Ухожу в детскую, роюсь в коробках с игрушками в поисках сине-красного мяча. Он очень, очень ярко светился и противно пищал. Всегда мечтал его выкинуть.
Мяча я не нахожу. Наверное, валяется где-то на лужайке, ну или он нигде больше не валяется, если Анфиса тоже мечтала его выкинуть.
Возвращаюсь в кухню.
– Анфиса, где тот воющий мяч?
– Не знаю, – тут же отвечает она и отточенным движением сметает в салатник идеально нарезанные помидоры.
Чувствую неприятный, царапающий холодок в груди и отказываюсь от поисков мяча.
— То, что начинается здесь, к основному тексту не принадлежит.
/-- The package. -/
structure State where
  /-- the model's own: which agent moves next (assumption 1, DESIGN CHOICE) -/
  agenda : List Pick
  /-- the request in front of the agent that moves -/
  input : Input
  /-- the group whose instruction executes -/
  issue : Option Issue
  /-- the model's own: numbers steps, operations and free values (assumption 2, DESIGN CHOICE) -/
  seq : Nat
  /-- reference ticks since package boot (01 R27) -/
  ref : Nat
  /-- package index in the pod (28 R469) -/
  pkg : Nat
  tripped : Bool
  slots : List (Nat × Slot)
  cores : List (Nat × Core)
  dies : List (Nat × Die)
  ops : List Op
  /-- barriers at .co and wider: (level, launch, a, b, index) (14 R308) -/
  bars : List ((Nat × Nat × Nat × Nat × Nat) × Bar)
  /-- threads that have joined and left each barrier instance (14 R308, R309, R314): (level, launch, a, b) -/
  members : List ((Nat × Nat × Nat × Nat) × Nat × Nat)
  dram : List Host.Cell
  /-- L2 lines: (die, physical line), oldest first -/
  l2 : List ((Nat × Nat) × L2Line)
  /-- the directory's entries: the lines that L2s hold, oldest first (15 R318) -/
  tracked : List Nat
  /-- the lines that a directory slice has room for: the spec gives no number (15 R318; assumption 83, DESIGN CHOICE) -/
  dirRoom : Nat
  /-- how the granules of a frame, (stack, 64 KiB frame), lie in its stack (19 R382; assumption 7, DESIGN CHOICE) -/
  spread : List ((Nat × Nat) × Spread)
  /-- lines marked LOST in the directory (15 R322) -/
  lost : List Nat
  /-- lines that cannot be read: an uncorrectable error of HBM, or of the L2 line that held them M or O (25 R446) -/
  damaged : List Nat
  /-- buffer tables: (context, index) to the 64-byte entry (19 R379) -/
  bufs : List ((Nat × Nat) × Nat)
  /-- loaded key slots, each with its key (19 R390) -/
  keys : List (Nat × Nat)
  /-- encrypted sectors of DRAM by number (19 R390; assumption 11, DEDUCED) -/
  seals : List (Nat × Seal)
  snaps : List Snap
  migrations : List Migration
  /-- leaf entries of quarantined pages as they were (25 R446) -/
  quars : List (PageKey × Nat)
  /-- copy-on-write copies under way (20 R398) -/
  cows : List PageKey
  /-- free frames by stack (20 R397, R398) -/
  pools : List (Nat × List Nat)
  banks : List ((Nat × Nat × Nat) × BankUnit)
  ports : List ((Nat × Nat) × Port)
  stackTab : List (Nat × Stack)
  allBankLimit : Nat
  queues : List (Nat × Queue)
  /-- connections by which launch packets placed records that are not yet taken: (queue, count) (28 R478, R479) -/
  packets : List ((Nat × Nat) × Nat)
  /-- a bind core's access for a launch has been held on a migrating page since: LID, reference time (19 R387) -/
  waits : List (Nat × Nat)
  launches : List Launch
  blocks : List Block
  /-- settings Raleb reports and sets: ticks -/
  holdLimit : Nat
  age : Nat
  resInterval : Nat
  qdl : Nat
  peerTimeout : Nat
  escHold : Nat
  thresholds : List Nat
  windows : List Nat
  /-- recent event times of each unit (25 R442) -/
  events : List (ErrUnit × List Nat)
  lanes : List (Nat × Lane)
  /-- lanes in use by the Ethernet port (28 R474) -/
  ethWidth : Nat
  staging : List Report
  /-- actions of this tick that the next tick reports (25 R448; assumption 33, DEDUCED) -/
  due : List Report
  /-- the unit whose data the reads of this step cannot have, and that of the next step (25 R445; assumption 102, DESIGN CHOICE) -/
  armed : Option ErrUnit
  arming : Option ErrUnit
  reportSeq : Nat
  /-- the package error log's control block (a PPA) and log2 of its records -/
  logAddr : Nat
  logN : Nat
  rootDigest : Nat
  identity : Nat
  rollback : List Nat
  bootStatus : Nat
  booted : Bool
  firmware : List (Component × Firm)
  /-- power budget in watts (27 R465, R467, R468) -/
  budget : Nat
  /-- the coolant's flow has fallen below 3.0 L/min for 1 s since power-on (27 R468) -/
  flowLow : Bool
  /-- the power and cooling tables (27 R460) -/
  coolTables : Nat
  conns : List (Nat × Conn)
  outbox : List Message
  /-- accesses sent to peers by agents that wait for the answer where they stand (28 R470; assumption 45, DESIGN CHOICE) -/
  asking : List Message
  /-- messages of the host that wait, in arrival order (28 R476, R477; assumption 107, DEDUCED) -/
  hostHeld : List HeldMsg
  /-- escalated slots whose hold time runs: (slot, since) (16 R345) -/
  escHolds : List (Nat × Nat)
  deriving DecidableEq, Repr

/-! ## Reset -/

/-- A slot that holds nothing. -/
def Slot.init : Slot :=
  { st := .free, preq := false, deadline := 0, heldPre := false, heldHalt := false, heldKill := false, saveAddr := 0,
    bind := none, saveStep := 0, saveFrom := 0, cancelled := [], repair := false, reserved := false, migr := none,
    party := none }

/-- A core after its die's reset, and at power-on. -/
def Core.init : Core :=
  { scr := [], acc := [], region := 0, portions := [], gens := [], l1 := [], segs := [], table := [], parts := [],
    tileQ := [], tileT := [], shadow := [], shadows := [], latew := 0, regfce := 0, sramce := 0, imemce := 0,
    disable := false, disabled := false }

/-- A die without power. -/
def Die.init : Die :=
  { cond := .gated, clk := 0, freq := 36, invs := [], tlb := [], walks := [], reserve := none, served := [],
    reset := none, stopped := false }

/-- A barrier nobody has named yet. -/
def Bar.init : Bar := { phase := 0, arrived := 0 }

/-- The package at power-on: only the monument island is powered (27 R460), no launch, no table, memory with nothing
listed. The values the spec states no reset for are named in assumption 4, DESIGN CHOICE. -/
def State.reset : State :=
  { agenda := [], input := .none, issue := none, seq := 0, ref := 0, pkg := 0, tripped := false, slots := [],
    cores := [], dies := [], ops := [], bars := [], members := [], dram := [], l2 := [],
    tracked := [], dirRoom := 2 ^ 21, spread := [], lost := [], damaged := [], bufs := [], keys := [], seals := [],
    snaps := [], migrations := [], quars := [], cows := [], pools := [], banks := [], ports := [], stackTab := [],
    allBankLimit := 192, queues := [], packets := [], waits := [], launches := [], blocks := [], holdLimit := 200000,
    age := 200000, resInterval := 2000000, qdl := 50000, peerTimeout := 1000000, escHold := 0,
    thresholds := [4, 16, 2, 2], windows := [60000000000, 1000000, 10000000000, 10000000000], events := [],
    lanes := [], ethWidth := 8, staging := [], due := [], armed := none, arming := none, reportSeq := 0, logAddr := 0, logN := 4, rootDigest := 0,
    identity := 0, rollback := [], bootStatus := 0, booted := false, firmware := [], budget := 3200, flowLow := false, coolTables := 0, conns := [], outbox := [], asking := [], hostHeld := [], escHolds := [] }

end Sys2Proof.Machine
end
– Ладно, все равно это была бы глупая шутка.
Детские дома. Инвалидные дома. Хосписы. «Подмост», в конце концов. Мало ли вокруг «утопающих котят», которым принесли бы счастье чужие воспоминания? Прибавить уверенности в себе, дать надежду, расширить горизонты, показать, что наш мир не столь уж плох, хотя это, разумеется, неправда. Куда меня несет?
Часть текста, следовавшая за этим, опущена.